E’ tuttavia ben noto che ci sono situazioni, o fasi, per cui il collocamento in
famiglia sostitutiva non è possibile od opportuno. E’ quindi necessario,
dando per scontato il tramonto dell’istituto educativo-assistenziale come
risposta idonea, precisare meglio a livello nazionale le caratteristiche delle
strutture comunitarie di accoglimento dei minori, che oggi costituiscono un
universo estremamente variegato. Sarebbe opportuno individuare tipologie
riconoscibili e confrontabili, nonché requisiti minimi di qualità, percorsi
formativi e criteri di accreditamento.


Può essere utile citare quanto l’Osservatorio Nazionale sull’Infanzia e
l’Adolescenza, nello stesso documento, ha elaborato anche in ordine
a questo punto, nell’intento di promuovere nuove proposte:
a) promuovere realtà comunitarie diurne e residenziali caratterizzate
come servizi specialistici di trattamento della crisi nei quali il periodo
di accoglienza copre momenti di transizione brevi, dove il trauma
subito dal minore presenta caratteristiche acute e di “crisi” che hanno
bisogno di un lavoro psico-educativo intenso e competente capace di
accogliere la fase drammatica, con alte professionalità e competenze
specialistiche … per ottenere la riduzione della successiva permanenza
del bambino in strutture di accoglienza educative.

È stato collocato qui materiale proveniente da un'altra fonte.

-- ==== Sys2Proof/Machine/Dispatch.lean ====
section
/-! DEFINITION. `exec`: one arm per constructor of `Instr`, each one direct call of the operation's meaning. -/

namespace Sys2Proof.Machine

def exec (i : Instr) (s : State) : Host.Outcome State Fault Refusal :=
  match i with
  | .rd16 who a => Sys2Proof.Machine.execRd16 who a s
  | .rd8u who a => Sys2Proof.Machine.execRd8u who a s
  | .rd8l who a => Sys2Proof.Machine.execRd8l who a s
  | .wr16 who a d => Sys2Proof.Machine.execWr16 who a d s
  | .wr8u who a d => Sys2Proof.Machine.execWr8u who a d s
  | .wr8l who a d => Sys2Proof.Machine.execWr8l who a d s
  | .busNoLane who rw a _ => Sys2Proof.Machine.execBusNoLane who rw a s
  | .irqenRd who l => Sys2Proof.Machine.execIrqenRd who l s
  | .irqenWr who l d => Sys2Proof.Machine.execIrqenWr who l d s
  | .irqstatRd who l => Sys2Proof.Machine.execIrqstatRd who l s
  | .irqstatWr who l d => Sys2Proof.Machine.execIrqstatWr who l d s
  | .irqackRd who l => Sys2Proof.Machine.execIrqackRd who l s
  | .irqackWr who l d => Sys2Proof.Machine.execIrqackWr who l d s
  | .adapterRd who l => Sys2Proof.Machine.execAdapterRd who l s
  | .adapterWr who l d => Sys2Proof.Machine.execAdapterWr who l d s
  | .hperiodRd who l => Sys2Proof.Machine.execHperiodRd who l s
  | .hperiodWr who l d => Sys2Proof.Machine.execHperiodWr who l d s
  | .hcounterRd who l => Sys2Proof.Machine.execHcounterRd who l s
  | .hcounterWr who l d => Sys2Proof.Machine.execHcounterWr who l d s
  | .cmdreqRd who l => Sys2Proof.Machine.execCmdreqRd who l s
  | .cmdreqWr who l d => Sys2Proof.Machine.execCmdreqWr who l d s
  | .mbox0Rd who l => Sys2Proof.Machine.execMbox0Rd who l s
  | .mbox0Wr who l d => Sys2Proof.Machine.execMbox0Wr who l d s
  | .mbox1Rd who l => Sys2Proof.Machine.execMbox1Rd who l s
  | .mbox1Wr who l d => Sys2Proof.Machine.execMbox1Wr who l d s
  | .mbox2Rd who l => Sys2Proof.Machine.execMbox2Rd who l s
  | .mbox2Wr who l d => Sys2Proof.Machine.execMbox2Wr who l d s
  | .mbox3Rd who l => Sys2Proof.Machine.execMbox3Rd who l s
  | .mbox3Wr who l d => Sys2Proof.Machine.execMbox3Wr who l d s
  | .mbox4Rd who l => Sys2Proof.Machine.execMbox4Rd who l s
  | .mbox4Wr who l d => Sys2Proof.Machine.execMbox4Wr who l d s
  | .mbox5Rd who l => Sys2Proof.Machine.execMbox5Rd who l s
  | .mbox5Wr who l d => Sys2Proof.Machine.execMbox5Wr who l d s
  | .mbox6Rd who l => Sys2Proof.Machine.execMbox6Rd who l s
  | .mbox6Wr who l d => Sys2Proof.Machine.execMbox6Wr who l d s
  | .mbox7Rd who l => Sys2Proof.Machine.execMbox7Rd who l s
  | .mbox7Wr who l d => Sys2Proof.Machine.execMbox7Wr who l d s
  | .pwmctlRd who l => Sys2Proof.Machine.execPwmctlRd who l s
  | .pwmctlWr who l d => Sys2Proof.Machine.execPwmctlWr who l d s
  | .pwmcycRd who l => Sys2Proof.Machine.execPwmcycRd who l s
  | .pwmcycWr who l d => Sys2Proof.Machine.execPwmcycWr who l d s
  | .pwmlRd who l => Sys2Proof.Machine.execPwmlRd who l s
  | .pwmlWr who l d => Sys2Proof.Machine.execPwmlWr who l d s
  | .pwmrRd who l => Sys2Proof.Machine.execPwmrRd who l s
  | .pwmrWr who l d => Sys2Proof.Machine.execPwmrWr who l d s
  | .dreqctlRd who l => Sys2Proof.Machine.execDreqctlRd who l s
  | .dreqctlWr who l d => Sys2Proof.Machine.execDreqctlWr who l d s
  | .dreqsrchRd who l => Sys2Proof.Machine.execDreqsrchRd who l s
  | .dreqsrchWr who l d => Sys2Proof.Machine.execDreqsrchWr who l d s
  | .dreqsrclRd who l => Sys2Proof.Machine.execDreqsrclRd who l s
  | .dreqsrclWr who l d => Sys2Proof.Machine.execDreqsrclWr who l d s
  | .dreqdsthRd who l => Sys2Proof.Machine.execDreqdsthRd who l s
  | .dreqdsthWr who l d => Sys2Proof.Machine.execDreqdsthWr who l d s
  | .dreqdstlRd who l => Sys2Proof.Machine.execDreqdstlRd who l s
  | .dreqdstlWr who l d => Sys2Proof.Machine.execDreqdstlWr who l d s
  | .dreqlenRd who l => Sys2Proof.Machine.execDreqlenRd who l s
  | .dreqlenWr who l d => Sys2Proof.Machine.execDreqlenWr who l d s
  | .vdpmodeRd who l => Sys2Proof.Machine.execVdpmodeRd who l s
  | .vdpmodeWr who l d => Sys2Proof.Machine.execVdpmodeWr who l d s
  | .vdpshiftRd who l => Sys2Proof.Machine.execVdpshiftRd who l s
  | .vdpshiftWr who l d => Sys2Proof.Machine.execVdpshiftWr who l d s
  | .aflenRd who l => Sys2Proof.Machine.execAflenRd who l s
  | .aflenWr who l d => Sys2Proof.Machine.execAflenWr who l d s
  | .afaddrRd who l => Sys2Proof.Machine.execAfaddrRd who l s
  | .afaddrWr who l d => Sys2Proof.Machine.execAfaddrWr who l d s
  | .afdataRd who l => Sys2Proof.Machine.execAfdataRd who l s
  | .afdataWr who l d => Sys2Proof.Machine.execAfdataWr who l d s
  | .fbctlRd who l => Sys2Proof.Machine.execFbctlRd who l s
  | .fbctlWr who l d => Sys2Proof.Machine.execFbctlWr who l d s
  | .bootromRd c l off => Sys2Proof.Machine.execBootromRd c l off s
  | .paletteRd who l off => Sys2Proof.Machine.execPaletteRd who l off s
  | .vramRd who l off => Sys2Proof.Machine.execVramRd who l off s
  | .sdramLoRd who l off => Sys2Proof.Machine.execSdramLoRd who l off s
  | .sdramHiRd who l off => Sys2Proof.Machine.execSdramHiRd who l off s
  | .reservedRd who l off => Sys2Proof.Machine.execReservedRd who l off s
  | .externalRd who l a => Sys2Proof.Machine.execExternalRd who l a s
  | .bootromWr c l off d => Sys2Proof.Machine.execBootromWr c l off d s
  | .paletteWr who l off d => Sys2Proof.Machine.execPaletteWr who l off d s
  | .vramWr who l off d => Sys2Proof.Machine.execVramWr who l off d s
  | .sdramLoWr who l off d => Sys2Proof.Machine.execSdramLoWr who l off d s
  | .sdramHiWr who l off d => Sys2Proof.Machine.execSdramHiWr who l off d s
  | .reservedWr who l off d => Sys2Proof.Machine.execReservedWr who l off d s
  | .externalWr who l a d => Sys2Proof.Machine.execExternalWr who l a d s
  | .power reset => Sys2Proof.Machine.execPower reset s
  | .restart => Sys2Proof.Machine.execRestart s
  | .unload => Sys2Proof.Machine.execUnload s
  | .vblank level => Sys2Proof.Machine.execVblank level s
  | .hblank level => Sys2Proof.Machine.execHblank level s
  | .scanline y => Sys2Proof.Machine.execScanline y s
  | .hostAdvance n => Sys2Proof.Machine.execHostAdvance n s
  | .hostSync => Sys2Proof.Machine.execHostSync s
  | .coreStepM => Sys2Proof.Machine.execCoreStepM s
  | .coreStepS => Sys2Proof.Machine.execCoreStepS s
  | .syncResolve thr => Sys2Proof.Machine.execSyncResolve thr s
  | .audioStep => Sys2Proof.Machine.execAudioStep s
  | .pwmTimerStep => Sys2Proof.Machine.execPwmTimerStep s
  | .sampleTick => Sys2Proof.Machine.execSampleTick s
  | .fifoWrite _ ch sample => Sys2Proof.Machine.execFifoWrite ch sample s
  | .fifoRead ch => Sys2Proof.Machine.execFifoRead ch s
  | .fifoDrain ch => Sys2Proof.Machine.execFifoDrain ch s
  | .dreqStep => Sys2Proof.Machine.execDreqStep s
  | .autofillStep => Sys2Proof.Machine.execAutofillStep s
  | .irqRaise _ c src => Sys2Proof.Machine.execIrqRaise c src s
  | .irqQueryM => Sys2Proof.Machine.execIrqQueryM s
  | .irqQueryS => Sys2Proof.Machine.execIrqQueryS s
  | .irqDispatchM src => Sys2Proof.Machine.execIrqDispatchM src s
  | .irqDispatchS src => Sys2Proof.Machine.execIrqDispatchS src s
  | .latchCommit => Sys2Proof.Machine.execLatchCommit s
  | .fbCommit _ => Sys2Proof.Machine.execFbCommit s
  | .selectFb _ bank => Sys2Proof.Machine.execSelectFb bank s

end Sys2Proof.Machine
end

b) nel contesto delle comunità per minori, particolare significato e
valenza educativa hanno le comunità la cui coppia residente è
effettivamente una famiglia che si assume la guida, la responsabilità
educativa e la conduzione di una comunità
c) incentivare strutture educative polivalenti, residenziali e diurne,
in cui siano presenti possibilmente famiglie per creare ambiti familiari
comunitari aperti all’accoglienza;
d) incentivare Enti Gestori che attivino realtà di accoglienza complementari tra
loro: affido, comunità, centri diurni, con lo scopo di contrastare l’interruzione di
un’esperienza in caso di crisi e farla invece evolvere anche con diverse
tipologie che tengano conto dei mutamenti che potrebbero accadere.


Si veda anche il documento “Tutela e cura del soggetto in età evolutiva in
difficoltà”, in Cittadini in crescita, 2, 52-113, 2002,
e l’articolo di Malacrea M. (2007) Esperienze traumatiche infantili e
adozione, Minorigiustizia, 2/2007, 185-195.